[[ GIVEN DATA, beginning ]]

/-- The start of the controller (chapter 02). -/
structure Start where
  /-- 4; R44; FUSES -/
  st : StartState := .fuses
  /-- stage; R44; off (POR_N low) -/
  stage : Stage := .off
  /-- 1; R54; 0 quick (Table 17-3) -/
  full : Bool := false
  /-- 1; R428; 0 (slot A) -/
  slotB : Bool := false
  /-- 1; R54: the first slot tried was rejected; false -/
  firstRejected : Bool := false
  /-- 2; R41; 0: STRAP_BOOT sampled at the last rise of POR_N -/
  strapBoot : BitVec 2 := 0
  /-- 3; R41; 0 -/
  strapI2c : BitVec 3 := 0
  /-- 1; R41: restarts take STRAP_BOOT as 0b00; false -/
  bootOverride : Bool := false
  /-- 32; R428; 0 until stage S4 -/
  build : U32 := 0
  /-- 32; R91; 0 -/
  secVer : Nat := 0
  /-- 256; R54; empty: DIGEST of the running image -/
  digest : List Byte := []
  /-- R58: the time of each stage in µs, by its place in Table 2-3 from 1; empty -/
  times : List (Nat × Nat) := []
  /-- R57: stages whose bound was exceeded; empty -/
  overruns : List Nat := []
  /-- R57: cells that failed self-test, handled at release: region, block, cell; empty -/
  failedCells : List (Nat × Nat × Nat) := []
  /-- R57: blocks that failed self-test, handled at release: region, block; empty -/
  failedBlocks : List (Nat × Nat) := []
  /-- R405, R411: bins of the last analogue self-test; empty -/
  bins : List Nat := []
  /-- R60: the running step of `shutdown`, 0 none; 0 -/
  shutStep : Nat := 0
  shutSkipPersist : Bool := false
  shutSkipTest : Bool := false
  shutFullNext : Bool := false
  shutPersistFailed : Bool := false
  shutPass : Bool := false
  shutSignature : List Byte := []
  shutJob : Nat := 0
  /-- R61: highest junction temperature since release, 0.5 °C; 0 -/
  tjMax : Int := 0
  /-- R52, R439: a restart follows, of RECOVERY after a good `fw_update`, or once the panel rails are down; false -/
  restartDue : Bool := false
  /-- R85: next OFFSET expected of a piece, and the job that waits for the checks; 0 -/
  fwNext : Nat := 0
  fwJob : Nat := 0
  /-- R85, R425: the buffer of a whole image that the job has still to read: ADDR_LO, ADDR_HI, LENGTH, KIND; empty -/
  fwBuf : List Nat := []
  /-- R426: an endpoint reset has cut off its transfer; false -/
  fwCut : Bool := false
deriving DecidableEq, Repr, Inhabited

[[ GIVEN DATA, end ]]

TASK OBJECTIVE
Write out the records exactly, starting at the first line and stopping after the line that contains "cell; empty -/".

REPLY TO THE TASK
/-- The start of the controller (chapter 02). -/
structure Start where
  /-- 4; R44; FUSES -/
  st : StartState := .fuses
  /-- stage; R44; off (POR_N low) -/
  stage : Stage := .off
  /-- 1; R54; 0 quick (Table 17-3) -/
  full : Bool := false
  /-- 1; R428; 0 (slot A) -/
  slotB : Bool := false
  /-- 1; R54: the first slot tried was rejected; false -/
  firstRejected : Bool := false
  /-- 2; R41; 0: STRAP_BOOT sampled at the last rise of POR_N -/
  strapBoot : BitVec 2 := 0
  /-- 3; R41; 0 -/
  strapI2c : BitVec 3 := 0
  /-- 1; R41: restarts take STRAP_BOOT as 0b00; false -/
  bootOverride : Bool := false
  /-- 32; R428; 0 until stage S4 -/
  build : U32 := 0
  /-- 32; R91; 0 -/
  secVer : Nat := 0
  /-- 256; R54; empty: DIGEST of the running image -/
  digest : List Byte := []
  /-- R58: the time of each stage in µs, by its place in Table 2-3 from 1; empty -/
  times : List (Nat × Nat) := []
  /-- R57: stages whose bound was exceeded; empty -/
  overruns : List Nat := []
  /-- R57: cells that failed self-test, handled at release: region, block, cell; empty -/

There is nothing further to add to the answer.